= David Chapman (journalist) =

American journalist (born 1976)

David Chapman (born April 1, 1976) is an entertainment writer/producer covering various pop culture interests, particularly the video game and comic book industries. Chapman's freelance work has appeared in a variety of outlets, including GameSpy and the US version of Play Magazine. Chapman produced a number of segments for the video game television show The Electric Playground, including most of the show's popular 'Comic of the Week' segments, and continues to occasionally write and produce content for the show and its website. Chapman was the News Editor for the video game website, Game Almighty, and has been a regular writer for TeamXbox, GameSpy, and Crispy Gamer. Chapman also wrote regular weekly articles for USA Network's Character Arcade, covering the interactive entertainment industry and writing monthly "Character Spotlight" articles showcasing biographies of various video game characters.

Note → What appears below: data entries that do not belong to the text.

/-- An instruction that only tasks have: at supervisor level the word is an illegal-instruction condition (R359). -/
def taskOnly {α : Type} (s : State) (word : Word) (r : R α) : R α :=
  if s.isFw then .trap .illegal word s else r

/-- A system instruction: at task level the word traps with PRIVILEGED (R150, R370). -/
def systemOnly (s : State) (word : Word) (r : R Unit) : R Unit :=
  if s.isFw then r else .trap .privileged word s

end Sys2Proof.Machine
end

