-- ==== Sys2Proof/Machine/Flags.lean ====
section
/-! DEFINITION. The vector flags: 64 slots of five sticky bits and their sum (R74, R91). -/

namespace Sys2Proof.Machine

/-- One lane's flags in their slot of VFLG (R74). -/
def flagWord (slot : Nat) (f : Flags5) : BitVec 320 := BitVec.ofNat 320 (f.toNat * 2 ^ (5 * slot))

/-- The flags of lanes of width `w`, lane 0 first, each in slot ⌊i × w / 32⌋ (R74). -/
def laneFlags (w : Nat) (fs : List Flags5) : BitVec 320 :=
  fs.zipIdx.foldl (fun acc p => if p.1 = 0 then acc else acc ||| flagWord (p.2 * w / 32) p.1) 0

/-- Accrue flags unless nf suppresses them (R74). -/
def State.accrue (s : State) (nf : Bool) (f : BitVec 320) : State :=
  if nf then s else s.mod fun h => { h with vec := { h.vec with vflg := h.vec.vflg ||| f } }

/-- VFLGSUM: the OR of all slots, field by field (R74). -/
def vflgSum (v : BitVec 320) : Flags5 :=
  (List.range 64).foldl (fun acc j => acc ||| v.extractLsb' (5 * j) 5) 0

end Sys2Proof.Machine
end

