/-- Nobody is on a tag's hardware wait list any more. -/
def State.clearWaiters (s : State) (part word : Nat) : State :=
  { s with shared := { s.shared with
    tagWaiters := s.shared.tagWaiters.filter fun w => w.1 ≠ tagWaitKey part word || s.isLate part word (.slot w.2) } }

/-- A context leaves every tag's wait list. -/
def State.leaveTags (s : State) (key : Nat) : State :=
  { s with shared := { s.shared with tagWaiters := s.shared.tagWaiters.filter fun w => w.2 ≠ key } }

/-- The homes of the descriptors of the partition table: those of 64 partitions and the supervisor's (R400, R408, log 15). -/
def State.tableHomes (s : State) : List Nat := (List.range 65).map fun i => residentKey (s.plat.partTable + 256 * i)

/-- The home of a partition's descriptor in the partition table; an entry of zeros is nobody's (R408). -/
def State.descHome (s : State) (part : Nat) : Option Nat :=
  s.tableHomes.find? fun k => s.homeNat k 2 = part && (part ≠ 0 || bitOf (s.homeNat (k + 3) 1) 0)

/-- A field of a partition descriptor that the device writes: the cached copy and the table (R408). -/
def State.writeDesc (s : State) (part off n x : Nat) : State :=
  let p := s.partOf part
  let q := { p with desc := p.desc.take off ++ leBytes n x ++ p.desc.drop (off + n) }
  let s := { s with disp := { s.disp with parts := s.disp.parts.insert part q } }
  match s.descHome part with
  | some k => s.writeHomeNat s.here.core (k + off) n x
  | none => s

/-! ### Engine contexts -/

/-- The key of an engine context: engines 0 and 1 of a task slot (R278). -/
def engKey (c : CtxId) (eng : Nat) : Nat := c.key * 2 + eng

/-- An engine context's commands. -/
def State.copyCtx (s : State) (c : CtxId) (eng : Nat) : CopyCtx := s.eng.copies.getD (engKey c eng) ⟨[], 0⟩

/-- A core's lease context (R238). -/
def State.leaseCtx (s : State) (die core : Nat) : LeaseCtx := s.eng.leases.getD (coreKey die core) ⟨[], none, [], 0⟩

/-- Change an engine context. -/
def State.modCopy (s : State) (c : CtxId) (eng : Nat) (f : CopyCtx → CopyCtx) : State :=
  { s with eng := { s.eng with copies := s.eng.copies.insert (engKey c eng) (f (s.copyCtx c eng)) } }

/-- A cluster's array. -/
def State.arrayAt (s : State) (die cl : Nat) : Array_ := s.eng.arrays.getD (die * 4 + cl) Array_.idle

/-- Change a cluster's array. -/
def State.modArray (s : State) (die cl : Nat) (f : Array_ → Array_) : State :=
  { s with eng := { s.eng with arrays := s.eng.arrays.insert (die * 4 + cl) (f (s.arrayAt die cl)) } }

/-- The lease that the task of a context holds. -/
def State.leaseOf (s : State) (c : CtxId) : Option Lease :=
  match (s.arrayAt c.die (c.core / 4)).lease with
  | some l => if l.core = c.core && l.slot = c.slot && l.task = (s.hartAt c).task.ident then some l else none
  | none => none

/-- The request of a context that its array has not granted. -/
def State.leaseWaits (s : State) (c : CtxId) : Option LeaseReq :=
  (s.arrayAt c.die (c.core / 4)).reqs.find? fun r => r.core = c.core && r.slot = c.slot
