-- ==== Sys2Proof/Machine/Memory.lean ====
section
/-! DEFINITION. The load and store queue of a context: what a load returns and when it is performed, when an entry of the store
queue is performed, draining and releases, loads and stores of the issuing context, and the outstanding counts (R105, R112, R113,
R115–R121, R126, R168, R255). -/

namespace Sys2Proof.Machine

/-! ### What a load reads (R112, R113, R116, R119) -/

/-- The stores of a context that an instruction's loads may forward from: those of older instructions (R119). -/
def State.olderStores (s : State) (c : CtxId) (ord : Nat) : List Pending := (s.hartAt c).stores.filter fun p => p.ord < ord

/-- A byte as a load of a context reads it: its own older stores first, then the die's buffers and the home (R116, R119). -/
def State.queueByte (s : State) (c : CtxId) (ord k : Nat) : Byte :=
  match newestByte (s.olderStores c ord) k with
  | some b => b
  | none => s.dieByte c.die k

/-- A granule's tag as a load of a context reads it (R107). -/
def State.queueTag (s : State) (c : CtxId) (ord k : Nat) : Bool :=
  match newestTag (s.olderStores c ord) (k / 16) with
  | some b => b
  | none => s.dieTag c.die k

/-- The bytes of a run that no buffer supplies: they are drawn from the home. -/
def State.drawn (s : State) (c : CtxId) (ord k n : Nat) : List Nat :=
  (upFrom k n).filter fun j => (newestByte (s.olderStores c ord) j).isNone && (newestByte (s.dieAt c.die).outbound j).isNone &&
    !(keyRegion j = 4 && (newestByte s.egress j).isSome)

/-- The uncorrectable words a scalar load finds: those of bytes drawn from the home (R112, R116). -/
def State.badDrawn (s : State) (c : CtxId) (ord k n : Nat) : List Nat :=
  if s.bad = [] then [] else s.bad.filter fun w => (s.drawn c ord k n).any fun j => j / 8 = w

/-- The uncorrectable words of the 64-byte lines that a vector or tile load draws from (R112, R113). -/
def State.badLines (s : State) (c : CtxId) (ord k n : Nat) : List Nat :=
  if s.bad = [] then [] else s.bad.filter fun w => (s.drawn c ord k n).any fun j => j / 64 = w / 8

/-- The value of a unit of a load: a scalar's bytes, with the tag above a capability's, or an element with zeros for
uncorrectable lines and for a lost target (R107, R113, R437). -/
def State.unitValue (s : State) (c : CtxId) (r : LoadRec) (k : Nat) : Nat :=
  let bytes := (upFrom k r.n).map (s.queueByte c r.ord)
  match r.dest with
  | .scalar .. => leNat bytes
  | .cap .. => leNat bytes + if s.queueTag c r.ord k then 2 ^ 128 else 0
  | .vector .. | .tile .. =>
    if s.lost k then 0
    else leNat ((upFrom k r.n).map fun j => if s.badLines c r.ord j 1 = [] then s.queueByte c r.ord j else 0)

Some examples of Chapman's work in the video game industry include Play Magazine's coverage of the Zero Hour launch event for Microsoft's Xbox 360 game console, and GameSpy's list of the ten best and ten worst comic book based video games of all time. David also contributed to GameSpy's list of the Top 25 Xbox Games of All-Time.

Chapman was selected to participate as a juror for the 1st Annual Canadian Awards for the Electronic and Animated Arts (CAEAA) in 2007 and again in 2009.